'''

-- ==== Sys2Proof/Tests/Slice0.lean ====
section
/-!
SUPPORT. Small tests of the model's own: every expected result is from spec/95_test_vectors.md (the paragraph or the vector is
named) or from the rule named. Then, for every statement with hypotheses, a concrete state and operands that meet them.
-/

namespace Sys2Proof.Tests

open Sys2Proof.Machine

/-! ### Helpers -/

/-- The reset state with the registers given. -/
def withRegs (rs : List (RegIdx × Byte)) : State := rs.foldl (fun s p => setV p.1 p.2 s) State.reset

/-- The framebuffer whose set pixels are exactly those given. -/
def lit (js : List Nat) : FrameBuffer := js.foldl (fun f j => f ||| BitVec.twoPow 2048 j) 0#2048

/-- The reset state with the bytes given from an address upward. -/
def withMem (a : Nat) (bs : List Byte) (s : State) : State := { s with mem := Memory.writeBytes s.mem a bs }

/-- The state of a next outcome. -/
def nextOf (o : Host.Outcome State Fault Refusal) : Option State :=
  match o with
  | .next t => some t
  | .fault _ => none
  | .refused _ => none

/-- One step with the word given placed at `PC`. -/
def ran (w : Nat) (s : State) : Option State := nextOf (step (s.withFetchWord 16 w))

/-- One step with the event given scheduled. -/
def event (e : Event) (s : State) : Option State := nextOf (step { s with pending := [e] })

/-- One step of the state as it is. -/
def stepped (s : State) : Option State := nextOf (step s)

/-- The fault a run latched. -/
def faultOf (o : Option State) : Option FaultRecord := o.bind fun t => t.fault

/-- The reset state waiting for a key for register `x`. -/
def waiting (x : RegIdx) : State := { State.reset with ctrl := .awaitingKey, kx := x }

/-- A halted state. -/
def haltedState : State := { State.reset with fault := some ⟨.decodeError, 0x200#16, 0x00FF#16, 0#16⟩ }

/-! ### What is ill-formed is refused -/

/-- Key code 16 names no key (R173); 15 does. -/
theorem test_keyCode_refused : keyCodeWellFormed 16 = false ∧ keyCodeWellFormed 15 = true := by decide

/-- A ROM of 3585 bytes is refused, one of 3584 is not (R193, S16). -/
theorem test_rom_refused :
    romWellFormed (List.replicate 3585 0#8) = false ∧ romWellFormed (List.replicate 3584 0#8) = true := by
  unfold romWellFormed
  rw [List.length_replicate, List.length_replicate]
  decide

/-- Memories that are not in the canonical form are refused: not rising, repeated, past the end, an entry that says what is
said unlisted (a zero at 0x300, the font's F0 at 0). -/
theorem test_memory_refused :
    Memory.wf [(5, 1), (4, 1)] = false ∧ Memory.wf [(5, 1), (5, 2)] = false ∧ Memory.wf [(4096, 1)] = false ∧
    Memory.wf [(0x300, 0)] = false ∧ Memory.wf [(0, 0xF0)] = false ∧ Memory.wf [(0, 0), (4095, 1)] = true := by decide

/-- Every instruction the types admit is well-formed (R64, R72: no register number and no row count is rejected), so there is no
ill-formed instruction to refuse; an ill-formed WORD is refused by the decoder (test_decode_unknown). -/
theorem test_every_instruction_wellFormed (i : Instr) : i.wellFormed = true := by cases i <;> rfl

/-! ### Decoding (95_test_vectors.md 2.1), and the encoder gives the words back -/

theorem test_decode_nop :
    decodeWord 0b0000000000000000#16 = .ok .nop ∧
    encodeWord .nop = 0x0000#16 := by decide

theorem test_decode_clearDisplay :
    decodeWord 0b0000000011100000#16 = .ok .clearDisplay ∧
    encodeWord .clearDisplay = 0x00E0#16 := by decide

theorem test_decode_subroutineReturn :
    decodeWord 0b0000000011101110#16 = .ok .subroutineReturn ∧
    encodeWord .subroutineReturn = 0x00EE#16 := by decide

theorem test_decode_jump :
    decodeWord 0b0001111111111111#16 = .ok (.jump 0xFFF) ∧
    encodeWord (.jump 0xFFF) = 0x1FFF#16 := by decide

theorem test_decode_subroutineCall :
    decodeWord 0b0010101010111100#16 = .ok (.subroutineCall 0xABC) ∧
    encodeWord (.subroutineCall 0xABC) = 0x2ABC#16 := by decide

theorem test_decode_skipIfEqualImm :
    decodeWord 0b0011111100000000#16 = .ok (.skipIfEqualImm 0xF 0x00) ∧
    encodeWord (.skipIfEqualImm 0xF 0x00) = 0x3F00#16 := by decide

theorem test_decode_skipIfNotEqualImm :
    decodeWord 0b0100000000010010#16 = .ok (.skipIfNotEqualImm 0x0 0x12) ∧
    encodeWord (.skipIfNotEqualImm 0x0 0x12) = 0x4012#16 := by decide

'''

§ EXERCISE: Would you transcribe the records above exactly, leaving nothing out?

§ EXERCISE RESPONSE:
-- ==== Sys2Proof/Tests/Slice0.lean ====
section
/-!
SUPPORT. Small tests of the model's own: every expected result is from spec/95_test_vectors.md (the paragraph or the vector is
named) or from the rule named. Then, for every statement with hypotheses, a concrete state and operands that meet them.
-/

namespace Sys2Proof.Tests

open Sys2Proof.Machine

/-! ### Helpers -/

/-- The reset state with the registers given. -/
def withRegs (rs : List (RegIdx × Byte)) : State := rs.foldl (fun s p => setV p.1 p.2 s) State.reset

/-- The framebuffer whose set pixels are exactly those given. -/
def lit (js : List Nat) : FrameBuffer := js.foldl (fun f j => f ||| BitVec.twoPow 2048 j) 0#2048

/-- The reset state with the bytes given from an address upward. -/
def withMem (a : Nat) (bs : List Byte) (s : State) : State := { s with mem := Memory.writeBytes s.mem a bs }

/-- The state of a next outcome. -/
def nextOf (o : Host.Outcome State Fault Refusal) : Option State :=
  match o with
  | .next t => some t
  | .fault _ => none
  | .refused _ => none

/-- One step with the word given placed at `PC`. -/
def ran (w : Nat) (s : State) : Option State := nextOf (step (s.withFetchWord 16 w))

/-- One step with the event given scheduled. -/
def event (e : Event) (s : State) : Option State := nextOf (step { s with pending := [e] })

/-- One step of the state as it is. -/
def stepped (s : State) : Option State := nextOf (step s)

/-- The fault a run latched. -/
def faultOf (o : Option State) : Option FaultRecord := o.bind fun t => t.fault

/-- The reset state waiting for a key for register `x`. -/
def waiting (x : RegIdx) : State := { State.reset with ctrl := .awaitingKey, kx := x }

/-- A halted state. -/
def haltedState : State := { State.reset with fault := some ⟨.decodeError, 0x200#16, 0x00FF#16, 0#16⟩ }

/-! ### What is ill-formed is refused -/

/-- Key code 16 names no key (R173); 15 does. -/
theorem test_keyCode_refused : keyCodeWellFormed 16 = false ∧ keyCodeWellFormed 15 = true := by decide

/-- A ROM of 3585 bytes is refused, one of 3584 is not (R193, S16). -/
theorem test_rom_refused :
    romWellFormed (List.replicate 3585 0#8) = false ∧ romWellFormed (List.replicate 3584 0#8) = true := by
  unfold romWellFormed
  rw [List.length_replicate, List.length_replicate]
  decide

/-- Memories that are not in the canonical form are refused: not rising, repeated, past the end, an entry that says what is
said unlisted (a zero at 0x300, the font's F0 at 0). -/
theorem test_memory_refused :
    Memory.wf [(5, 1), (4, 1)] = false ∧ Memory.wf [(5, 1), (5, 2)] = false ∧ Memory.wf [(4096, 1)] = false ∧
    Memory.wf [(0x300, 0)] = false ∧ Memory.wf [(0, 0xF0)] = false ∧ Memory.wf [(0, 0), (4095, 1)] = true := by decide

/-- Every instruction the types admit is well-formed (R64, R72: no register number and no row count is rejected), so there is no
ill-formed instruction to refuse; an ill-formed WORD is refused by the decoder (test_decode_unknown). -/
theorem test_every_instruction_wellFormed (i : Instr) : i.wellFormed = true := by cases i <;> rfl

/-! ### Decoding (95_test_vectors.md 2.1), and the encoder gives the words back -/

theorem test_decode_nop :
    decodeWord 0b0000000000000000#16 = .ok .nop ∧
    encodeWord .nop = 0x0000#16 := by decide

theorem test_decode_clearDisplay :
    decodeWord 0b0000000011100000#16 = .ok .clearDisplay ∧
    encodeWord .clearDisplay = 0x00E0#16 := by decide

theorem test_decode_subroutineReturn :
    decodeWord 0b0000000011101110#16 = .ok .subroutineReturn ∧
    encodeWord .subroutineReturn = 0x00EE#16 := by decide

theorem test_decode_jump :
    decodeWord 0b0001111111111111#16 = .ok (.jump 0xFFF) ∧
    encodeWord (.jump 0xFFF) = 0x1FFF#16 := by decide

theorem test_decode_subroutineCall :
    decodeWord 0b0010101010111100#16 = .ok (.subroutineCall 0xABC) ∧
    encodeWord (.subroutineCall 0xABC) = 0x2ABC#16 := by decide

theorem test_decode_skipIfEqualImm :
    decodeWord 0b0011111100000000#16 = .ok (.skipIfEqualImm 0xF 0x00) ∧
    encodeWord (.skipIfEqualImm 0xF 0x00) = 0x3F00#16 := by decide

theorem test_decode_skipIfNotEqualImm :
    decodeWord 0b0100000000010010#16 = .ok (.skipIfNotEqualImm 0x0 0x12) ∧
    encodeWord (.skipIfNotEqualImm 0x0 0x12) = 0x4012#16 := by decide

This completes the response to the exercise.